Weekly Digest – Will the USA-China trade deal propel equity markets to fresh highs, taking USD with them?

The phrase; “the markets can stay irrational longer than you can stay solvent” is attributed to the economist John Maynard Keynes, who was also the pioneer of various Keynesian market theories, including his stimulus theory, often misquoted and misunderstood by many financial, market-commentators. Keynes’ infamous phrase is likely to be quoted over the coming weeks, if the irrational, market, exuberance we’ve recently witnessed continues.

 The phrase “Irrational exuberance” is a phrase originally used by the Fed chairman at the time, Alan Greenspan, in a speech given at the American Enterprise Institute during the dot-com bubble of the 1990s. The phrase was interpreted as a warning that stock markets might be overvalued. During the recent melt-up of global equity markets, ZuluTrade Investors and Traders have occupied an enviable position as the exuberance gripped Investors; the increase of confidence leads to increased trading volume, which causes volatility in our forex markets to rise, offering up clear FX trading opportunities. If equity markets rise or fall, the community can still profit.

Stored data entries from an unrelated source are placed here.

-- ==== Sys2Proof/Machine/Environment.lean ====
section
/-! DEFINITION. The environment of the dispatch engine, as far as 00_scope.md R3 item 3 puts it in scope: how a record's bytes become the
engine's inputs (20_memory.md R21 to R24) and how its outputs become listing lines (49_rendering.md R136, R137). -/

namespace Sys2Proof.Machine

/-- The data-model invariant of a record: "payload.length == byte_count" (R21). -/
def HexRecord.wf (r : HexRecord) : Bool := decide (r.payload.length = r.byteCount.toNat)

/-- The address of word `k` of a record, modulo 2^16 (R23, D34). -/
def HexRecord.addressAt (r : HexRecord) (k : Nat) : Word16 := r.address + BitVec.ofNat 16 (2 * k)

/-- `next_pc` for the word at an address: the address plus 2, modulo 2^16 (R23, D34). -/
def nextPcAt (address : Word16) : Word16 := address + 2#16

/-- The two bytes of word `k`, low byte first, where the record has both (R22, R24). -/
def HexRecord.bytesAt (r : HexRecord) (k : Nat) : Option (Byte × Byte) :=
  match r.payload.drop (2 * k) with
  | lo :: hi :: _ => some (lo, hi)
  | _ => none

/-- What the environment has for the dispatch engine next. -/
inductive Presentation where
  | word (address : Word16) (lo hi : Byte)
  | recordDone
  | endOfData
  | nothing
  | stop (f : Fault)
  | refuse (r : Refusal)
  deriving DecidableEq, Repr

/-- What a record has at word index `k`: a data record with an even byte count its words in order (R22, R23), an end-of-data record no
word (R21); record types 2 to 5 (U9), invalid types (R21) and odd byte counts (R24, U10) present nothing and are refused. DESIGN
CHOICE, since no rule says which check comes first: the length invariant (notes/assumptions/10.md), then the type, then the parity of a
data record only, so that an end-of-data record with an odd byte count ends the stream (notes/assumptions/22.md). -/
def HexRecord.presentation (r : HexRecord) (k : Nat) : Presentation :=
  if r.wf = false then .stop .recordLengthMismatch
  else if r.recordType = 1#8 then .endOfData
  else if 5 < r.recordType.toNat then .refuse .invalidRecordType
  else if r.recordType ≠ 0#8 then .refuse .unhandledRecordType
  else if r.payload.length % 2 = 1 then .refuse .oddByteCount
  else match r.bytesAt k with
    | some (lo, hi) => .word (r.addressAt k) lo hi
    | none => .recordDone

/-- What the pending records have next; after an end-of-data record, nothing ever again (R21: terminal). -/
def State.presentation (s : State) : Presentation :=
  if s.streamComplete then .nothing
  else match s.records with
    | [] => .nothing
    | r :: _ => r.presentation s.wordIndex

/-- The environment drives the dispatch engine's two input ports for a word at an address (R22, R23) and counts the word. -/
def State.presentWord (s : State) (address : Word16) (lo hi : Byte) : State :=
  { s with odeIn := ⟨assembleWord lo hi, nextPcAt address⟩, wordIndex := s.wordIndex + 1 }

/-- The line of a word: its address, its two bytes in file order, and the rendering of the outputs (R136). -/
def lineOf (address : Word16) (lo hi : Byte) (out : OdeOut) : DisassemblyLine where
  address := address
  rawLo := lo
  rawHi := hi
  mnemonic := (render out).1
  operands := (render out).2

/-- The listing grows by one line, at its end (R28, R137). -/
def State.printLine (s : State) (l : DisassemblyLine) : State := { s with listing := s.listing ++ [l] }

/-- The environment goes on to the next record. -/
def State.nextRecord (s : State) : State := { s with records := s.records.tail, wordIndex := 0 }

/-- An end-of-data record ends the stream, printing no line (R21, R137). -/
def State.endStream (s : State) : State := { s with streamComplete := true }

/-- The listing line the environment prints after an evaluation of a presented word (R136, R137). -/
def afterWord (address : Word16) (lo hi : Byte) : Host.Outcome State Fault Refusal → Host.Outcome State Fault Refusal
  | .next t => .next (t.printLine (lineOf address lo hi t.odeOut))
  | .fault r => .fault r
  | .refused r => .refused r

end Sys2Proof.Machine
end

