-- ==== Sys2Proof/Safety.lean ====
section
/-! DEFINITION. What claims about the machine are stated in: when the outputs are settled, when the listing is faithful, and what a whole
record's listing is. -/

namespace Sys2Proof.Machine

/-- Both blocks' outputs are the function of their present inputs (10_state.md R10, R17; 70_reset_and_hazards.md R155). -/
abbrev State.Settled (s : State) : Prop :=
  s.odeOut = ode s.odeIn.word s.odeIn.nextPc ∧ s.bfuOut = bfu s.bfuIn

/-- A listing line says what its own bytes decode to at its own address (R136), whatever was decoded before it (R154). -/
abbrev DisassemblyLine.Faithful (l : DisassemblyLine) : Prop :=
  (l.mnemonic, l.operands) = render (ode (assembleWord l.rawLo l.rawHi) (nextPcAt l.address))

/-- Every line of the listing is faithful. -/
abbrev State.ListingFaithful (s : State) : Prop := ∀ l ∈ s.listing, l.Faithful

/-- `v[hi:lo]` of a word, as a 16-bit number (00_scope.md R6): the notation of the spec's rules, not the unit's GET. -/
def slice (w : Word16) (hi lo : Nat) : Word16 := (w.extractLsb' lo (hi - lo + 1)).setWidth 16

/-- A word lies in the opcode-map row (match, mask): "(w & mask) = match" (30_encoding.md section 6). -/
abbrev inRow (w bits rowMask : Word16) : Prop := w &&& rowMask = bits

/-- The step is an evaluation of the dispatch engine that drives its outputs to `out` and changes nothing else. -/
abbrev State.Outputs (s : State) (out : OdeOut) : Prop := step s = .next { s with odeOut := out }

/-- An operand slot that is not used (41_dispatch.md R65). -/
def unused : Operand := ⟨.none, 0#16⟩

/-- The dispatch engine is evaluated next. -/
abbrev State.EvaluatesOde (s : State) : Prop := s.select = .ode

/-- The text of a word's instruction with a given `next_pc`: what the spec's worked examples print. -/
def reads (w nextPc : Word16) (mnemonic operands : String) : Bool :=
  decide (render (ode w nextPc) = (mnemonic.toList, operands.toList))

/-- The positions of the bit-field unit are legal: `lsp <= msp` and `msp <= 31` (40_bitfield.md R51). -/
abbrev BfuIn.Legal (i : BfuIn) : Prop := i.lsp.toNat ≤ i.msp.toNat ∧ i.msp.toNat ≤ 31

/-- The shape every output of the dispatch engine has (R65, R68): kinds and their number follow from the form, an unused slot is
(NONE, 0), `unknown` is 1 exactly for the mnemonic UNKNOWN and the form F_NONE, and no value passes its kind's bound. -/
abbrev OdeOut.Shaped (o : OdeOut) : Prop :=
  o.nops = o.form.nops ∧ o.op0.kind = o.form.kind0 ∧ o.op1.kind = o.form.kind1 ∧ o.op2.kind = o.form.kind2
  ∧ (o.op0.kind = .none → o.op0.val = 0#16) ∧ (o.op1.kind = .none → o.op1.val = 0#16)
  ∧ (o.op2.kind = .none → o.op2.val = 0#16)
  ∧ (o.unknown = true ↔ o.mnem = .unknown) ∧ (o.unknown = true ↔ o.form = .none)

/-- The largest value a kind's `val` takes (R68; R35 for IMM). -/
def kindBound : Kind → Nat
  | .none => 0
  | .reg => 15
  | .rega => 15
  | .imm => 255
  | .addr => 0x3FF
  | .psr => 1

/-- Every operand's value is within its kind's bound (R68). -/
abbrev OdeOut.Bounded (o : OdeOut) : Prop :=
  o.op0.val.toNat ≤ kindBound o.op0.kind ∧ o.op1.val.toNat ≤ kindBound o.op1.kind
  ∧ o.op2.val.toNat ≤ kindBound o.op2.kind

/-- The line of word `k` of a record, from the record alone (R22, R23, R136). -/
def HexRecord.lineAt (r : HexRecord) (k : Nat) : DisassemblyLine :=
  let lo := r.payload.getD (2 * k) 0#8
  let hi := r.payload.getD (2 * k + 1) 0#8
  lineOf (r.addressAt k) lo hi (ode (assembleWord lo hi) (nextPcAt (r.addressAt k)))

/-- The first `n` lines of a record's listing, in the order of its words (R28, R137). -/
def HexRecord.lines (r : HexRecord) (n : Nat) : List DisassemblyLine := (List.range n).map r.lineAt

/-- A data record the environment may present: its length is its byte count, its type is data, its byte count is even (R21, R24). -/
abbrev HexRecord.Presentable (r : HexRecord) : Prop :=
  r.wf = true ∧ r.recordType = 0#8 ∧ r.payload.length % 2 = 0

/-- A pending record that stops the machine where it stands: it breaks R21's invariant, or its type is neither data nor end-of-data,
or it is a data record with an odd byte count (R24). -/
abbrev HexRecord.Stops (r : HexRecord) : Prop :=
  r.wf = false ∨ (r.recordType ≠ 0#8 ∧ r.recordType ≠ 1#8) ∨ (r.recordType = 0#8 ∧ r.payload.length % 2 = 1)

/-- An ASCII text that does not end in a space or a comma (R134). -/
def cleanText (t : Text) : Bool :=
  t.all (fun c => decide (c.toNat < 128)) && decide (t.getLast? ≠ some ' ') && decide (t.getLast? ≠ some ',')

/-- The upper-case hexadecimal digits of a number at these places, each given by its weight (49_rendering.md R130, R136). -/
def hexDigits (n : Nat) (weights : List Nat) : Text :=
  weights.map (fun p => "0123456789ABCDEF".toList.getD (n / p % 16) '?')

/-- `decimal(val)` without naming a way to compute it: digits only, no leading zero, and the number they denote is `n` (R127, R129). -/
def isDecimal (t : Text) (n : Nat) : Bool :=
  t.all Char.isDigit && decide (t.foldl (fun a c => 10 * a + (c.toNat - 48)) 0 = n)
    && (decide (t.length = 1) || decide (2 ≤ t.length ∧ t.head? ≠ some '0'))

/-- The table of 41_dispatch.md R67, with the text of R126 and R133 for each name. -/
def mnemonicTable : List (Mnemonic × Nat × String) :=
  [(.unknown, 0, "unknown"), (.ldr, 1, "ldr"), (.str, 2, "str"), (.bzs, 3, "bzs"), (.bzc, 4, "bzc"), (.bcs, 5, "bcs"),
    (.bcc, 6, "bcc")]
  ++ [(.bge, 7, "bge"), (.blt, 8, "blt"), (.b, 9, "b"), (.bl, 10, "bl"), (.mov, 11, "mov"), (.movt, 12, "movt"),
    (.add, 13, "add")]
  ++ [(.sub, 14, "sub"), (.adc, 15, "adc"), (.sbc, 16, "sbc"), (.cmp, 17, "cmp"), (.mvn, 18, "mvn"), (.movs, 19, "movs"),
    (.msr, 20, "msr")]
  ++ [(.mrs, 21, "mrs"), (.and, 22, "and"), (.orr, 23, "orr"), (.eor, 24, "eor"), (.lsl, 25, "lsl"), (.lsr, 26, "lsr")]

/-- The table of operand kinds (R68). -/
def kindTable : List (Kind × Nat) :=
  [(.none, 0), (.reg, 1), (.rega, 2), (.imm, 3), (.addr, 4), (.psr, 5)]

/-- The table of forms (R68): code, number of operands, and the kinds of the three slots. -/
def formTable : List (Form × Nat × Nat × Kind × Kind × Kind) :=
  [(.none, 0, 0, .none, .none, .none), (.memi, 1, 3, .reg, .reg, .imm), (.memr, 2, 3, .reg, .reg, .reg),
    (.br, 3, 1, .addr, .none, .none)]
  ++ [(.movi, 4, 2, .reg, .imm, .none), (.r3, 5, 3, .reg, .reg, .reg), (.ri4, 6, 3, .reg, .reg, .imm),
    (.cmp, 7, 2, .reg, .reg, .none)]
  ++ [(.hi2, 8, 2, .rega, .rega, .none), (.msr, 9, 2, .psr, .reg, .none), (.mrs, 10, 2, .reg, .psr, .none),
    (.sh, 11, 3, .reg, .reg, .imm)]

end Sys2Proof.Machine
end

 Unlike traditional stock-market Investors, who buy and hold equities hoping for continuous rises in price, ZuluTrade’s community is comfortable either buying or selling: FX, equity and commodity markets. Because leading ZuluTrade Traders have developed skills whereby they’re comfortable being long or short when they spot trading opportunities, they’re in the ideal position of being able to thrive in all trading conditions.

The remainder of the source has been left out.